Incorrect colour: black and tan
 
       
 
       
No, it's not a new colour variety - just a touch of creativity with a pot of black dye!
 
       
 
       

GENETICS

Cinnamons/fawns and blues are genetically recessive to the reds, blacks, and creams. The genes which create these dilute colours sometimes cause dilution of eye and tongue pigment as well, resulting in very light-coloured eyes and/or pale or spotted tongues. Those traits are undesirable. 

Both parents in a mating must carry a gene for a dilute colour for there to be any chance of producing a dilute puppy. Breeding dilutes together (blue to blue, cinnamon to cinnamon, blue to cinnamon) is usually discouraged because of the potential for diluting eye and tongue pigment in the puppies.  

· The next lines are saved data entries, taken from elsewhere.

-- ==== Sys2Proof/Laws/KeptShared.lean ====
section
/-! SUPPORT. What the operations and commands of Ops, Queue, CartMem, Keys, Link, Inhibit, TileOps, SteepleOps, WvnOps keep (see Laws/Kept.lean). -/

set_option linter.unusedTactic false
set_option linter.unreachableTactic false
set_option linter.unusedVariables false

namespace Sys2Proof.Machine

/-! ## Machine/Ops.lean -/

theorem emit_kept {msk : Nat} {s0 : State} (o : Out) {s : State}
    (hm : 0x800000000000000000000000000000000000000000000000000000000000000000000000000000000000000000000000 ||| msk = msk) (hk : Kept msk s0 s) : Kept msk s0 (emit o s) :=
  hk.setOut _ hm

theorem emits_kept {msk : Nat} {s0 : State} (os : List Out) {s : State}
    (hm : 0x800000000000000000000000000000000000000000000000000000000000000000000000000000000000000000000000 ||| msk = msk) (hk : Kept msk s0 s) : Kept msk s0 (emits os s) :=
  hk.setOut _ hm

theorem when_kept {msk : Nat} {s0 : State} (b : Bool) (f : State → State) {s : State} (hf : ∀  t, Kept msk s0 t → Kept msk s0 (f  t))
    (hk : Kept msk s0 s) : Kept msk s0 (when b f s) := by
  unfold when
  try dsimp only
  repeat' first
    | with_reducible assumption | with_reducible apply hf | split | (intro)

theorem draw_kept {msk : Nat} {s0 s : State}
    (hm : 0x1000000000000000000000000000000000000000000000000000000000000000000000000000000000000000000000000 ||| msk = msk) (hk : Kept msk s0 s) : Kept msk s0 (draw s) :=
  hk.setFresh _ hm

theorem advanceTo_kept {msk : Nat} {s0 : State} (t : Nat) {s : State} (hm : 0x20000000000000 ||| msk = msk) (hk : Kept msk s0 s) : Kept msk s0
    (advanceTo t s) := by
  unfold advanceTo
  try dsimp only
  repeat' first
    | with_reducible assumption | with_reducible apply onPower_kept | split | (intro)
    | (constructor <;> first | exact .inl (Mask.bit hm rfl) | exact .inr (by with_reducible rfl))

theorem idleTick_kept {msk : Nat} {s0 : State} {s : State} (hm : 0x60000000000000 ||| msk = msk) (hk : Kept msk s0 s) : Kept msk s0 (idleTick s) := by
  unfold idleTick
  try dsimp only
  repeat' first
    | with_reducible assumption | exact Mask.sub hm rfl | with_reducible apply advanceTo_kept | with_reducible apply onPower_kept | split
    | (intro) | (constructor <;> first | exact .inl (Mask.bit hm rfl) | exact .inr (by with_reducible rfl))

theorem needDomains_kept {msk : Nat} {s0 : State} (lo n : Nat) {s : State} (hm : 0x10000000000000000 ||| msk = msk)
    (hk : Kept msk s0 s) : Kept msk s0 (needDomains lo n s) := by
  unfold needDomains
  try dsimp only
  repeat' first
    | with_reducible assumption | with_reducible apply onPower_kept | split | (intro)
    | (constructor <;> first | exact .inl (Mask.bit hm rfl) | exact .inr (by with_reducible rfl))

theorem onPba_kept {msk : Nat} {s0 : State} (p : Port) (b : PortState → BitVec 257) {s : State} (hm : 0x8000000000000000000000000 ||| msk = msk)
    (hk : Kept msk s0 s) :
    Kept msk s0 (onPort p (fun q => { q with pba := b q }) s) := by
  unfold onPort
  split <;>
  · refine onHost_kept _ ?_ hk
    intro x
    (constructor <;> first | exact .inl (Mask.bit hm rfl) | exact .inr (by with_reducible rfl))

theorem onPort_kept {msk : Nat} {s0 : State} (p : Port) (f : PortState → PortState) {s : State} (hm : 0xE000000000000000000000000 ||| msk = msk)
    (hk : Kept msk s0 s) :
    Kept msk s0 (onPort p f s) := by
  unfold onPort
  split <;>
  · refine onHost_kept _ ?_ hk
    intro x
    (constructor <;> first | exact .inl (Mask.bit hm rfl) | exact .inr (by with_reducible rfl))

theorem msix_kept {msk : Nat} {s0 : State} (p : Port) (v : Nat) {s : State}
    (hm : 0x820000000000000000000000000000000000000000000000000000000000000000000008000000000000000000000000 ||| msk = msk) (hk : Kept msk s0 s) : Kept msk s0 (msix p v s) := by
  unfold msix
  split
  · refine emit_kept _ (Mask.sub hm rfl) (onBlf_kept _ ?_ hk)
    intro x
    (constructor <;> first | exact .inl (Mask.bit hm rfl) | exact .inr (by with_reducible rfl))
  · unfold onPort
    split <;>
    · refine onHost_kept _ ?_ hk
      intro x
      (constructor <;> first | exact .inl (Mask.bit hm rfl) | exact .inr (by with_reducible rfl))

theorem vector256_kept {msk : Nat} {s0 : State} {s : State}
    (hm : 0x820000000000000000000000000000000000000000000000000000000000000000000008000000000000000000000000 ||| msk = msk) (hk : Kept msk s0 s) : Kept msk s0 (vector256 s) := by
  unfold vector256
  try dsimp only
  repeat' first
    | with_reducible assumption | exact Mask.sub hm rfl | with_reducible apply forEach_kept | with_reducible apply msix_kept | split | (intro)

theorem deviceEvent_kept {msk : Nat} {s0 : State} (code : Nat) (data : Bytes) {s : State}
    (hm : 0x820000000000000000000000000000000000000000000000000000000000000000000008400000000000000000000000 ||| msk = msk) (hk : Kept msk s0 s) : Kept msk s0 (deviceEvent code data s) := by
  unfold deviceEvent
  try dsimp only
  repeat' first
    | with_reducible assumption | exact Mask.sub hm rfl | with_reducible apply vector256_kept | with_reducible apply onLantern_kept | split
    | (intro) | (constructor <;> first | exact .inl (Mask.bit hm rfl) | exact .inr (by with_reducible rfl))

theorem offers_kept {msk : Nat} {s0 s : State}
    (hm : 0x800080000000000000000000000000000000000000000000000000000000000000000000000000000000000000000000 ||| msk = msk) (hk : Kept msk s0 s) : Kept msk s0 (offers s) := by
  unfold offers
  refine forEach_kept _ _ ?_ hk
  intro c t ht
  dsimp only
  split
  · exact ht
  · have h1 : ∀ (new : Option Nat) (w : Bool), Kept msk s0 (t.onBlf fun b => { b with cores := b.cores.set c { b.cores[c] with offer := new, withdrawn := w } }) := by
      intro new w
      refine onBlf_kept _ ?_ ht
      intro x
      constructor <;> first | exact .inl (Mask.bit hm rfl) | exact .inr (by with_reducible rfl) | exact .inr (map_set_same _ _ _ _ _ rfl)
    split
    · exact emit_kept _ (Mask.sub hm rfl) (h1 _ _)
    · exact h1 _ _

theorem raise_kept {msk : Nat} {s0 : State} (n : Nat) {s : State}
    (hm : 0x8000A0000000000000000000000000000000000000000000000000000000000000000000000000000000000000000000 ||| msk = msk) (hk : Kept msk s0 s) : Kept msk s0 (raise n s) := by
  unfold raise
  split
  · exact hk
  · refine offers_kept (Mask.sub hm rfl) (onBlf_kept _ ?_ hk)
    intro x
    constructor <;> first | exact .inl (Mask.bit hm rfl) | exact .inr (by with_reducible rfl) | exact .inr (map_updAt_same _ _ _ _ fun _ => rfl)

theorem lanEvent_kept {msk : Nat} {s0 : State} (code cls : Nat) (data : Bytes) {s : State}
    (hm : 0x820000000000000000000000000000000000000000000000000000000000000000000008400000000000000000000000 ||| msk = msk) (hk : Kept msk s0 s) : Kept msk s0 (lanEvent code cls data s) := by
  unfold lanEvent
  try dsimp only
  repeat' first
    | with_reducible assumption | exact Mask.sub hm rfl | with_reducible apply deviceEvent_kept | split | (intro)

theorem lanFire_kept {msk : Nat} {s0 : State} (code : Nat) {s : State}
    (hm : 0x8200A000000000000000000000000000000000000000000000000000000000000000000840F1C0000000000000000000 ||| msk = msk) (hk : Kept msk s0 s) : Kept msk s0 (lanFire code s) := by
  unfold lanFire
  dsimp only
  refine raise_kept _ (Mask.sub hm rfl) (lanEvent_kept _ _ _ (Mask.sub hm rfl) (onLantern_kept _ ?_ hk))
  intro x
  refine (lanPut_agree (m := msk) (lanRec s 0x0091 2 0 (le 2 code)) true x (Mask.sub hm rfl)).trans ?_
  (constructor <;> first | exact .inl (Mask.bit hm rfl) | exact .inr (by with_reducible rfl))

theorem lanWrite_kept {msk : Nat} {s0 : State} (code cls sup : Nat) (data : Bytes) {s : State}
    (hm : 0x8200A000000000000000000000000000000000000000000000000000000000000000000840F1C0000000000000000000 ||| msk = msk) (hk : Kept msk s0 s) :
    Kept msk s0 (lanWrite code cls sup data s) := by
  have h1 : Kept msk s0 (s.onLantern fun l =>
      { lanPut (lanRec s code cls sup data) ((s.lantern.armed && decide (s.lantern.trigCode = code)) || decide (0 < s.lantern.postLeft)) l with postLeft := l.postLeft - 1 }) := by
    refine onLantern_kept _ ?_ hk
    intro x
    refine (lanPut_agree (m := msk) (lanRec s code cls sup data) ((s.lantern.armed && decide (s.lantern.trigCode = code)) || decide (0 < s.lantern.postLeft)) x (Mask.sub hm rfl)).trans ?_
    (constructor <;> first | exact .inl (Mask.bit hm rfl) | exact .inr (by with_reducible rfl))
  unfold lanWrite
  dsimp only
  split
  · exact lanFire_kept _ (Mask.sub hm rfl) (lanEvent_kept _ _ _ (Mask.sub hm rfl) h1)
  · exact lanEvent_kept _ _ _ (Mask.sub hm rfl) h1

theorem lantern_kept {msk : Nat} {s0 : State} (code : Nat) (data : Bytes) {s : State}
    (hm : 0x8200A000000000000000000000000000000000000000000000000000000000000000000857F1C0000000000000000000 ||| msk = msk) (hk : Kept msk s0 s) : Kept msk s0 (lantern code data s) := by
  unfold lantern
  try dsimp only
  repeat' first
    | with_reducible assumption | exact Mask.sub hm rfl | with_reducible apply lanWrite_kept | with_reducible apply onLantern_kept
    | (intro x; dsimp only; split <;> (constructor <;> first | exact .inl (Mask.bit hm rfl) | exact .inr (by with_reducible rfl))) | split
    | (intro) | (constructor <;> first | exact .inl (Mask.bit hm rfl) | exact .inr (by with_reducible rfl))

/-! ## Machine/Queue.lean -/

theorem onQp_kept {msk : Nat} {s0 : State} (q : Nat) (f : QueuePair → QueuePair) {s : State} (hm : 0x1000000000000000000000000000 ||| msk = msk)
    (hk : Kept msk s0 s) : Kept msk s0 (onQp q f s) := by
  unfold onQp
  try dsimp only
  repeat' first
    | with_reducible assumption | with_reducible apply onHost_kept | split | (intro)
    | (constructor <;> first | exact .inl (Mask.bit hm rfl) | exact .inr (by with_reducible rfl))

Eyes on all colours of Chows should be as dark as possible.

 

 
       
 
       

TEMPERAMENT

Temperament is not dependent on colour. However, many foreign breeders who have specialised in the smooth variety say that the smooth Chow Chow is more amiable than the rough-coated dogs.

 

 
       
 
       

QUALITY

Don't be led to believe that certain colours or coat types are more desirable, valuable, healthy or better-tempered than others. Colour and coat type is a matter of personal preference. The quality of health, personality and appearance of your Chow Chow is far more important.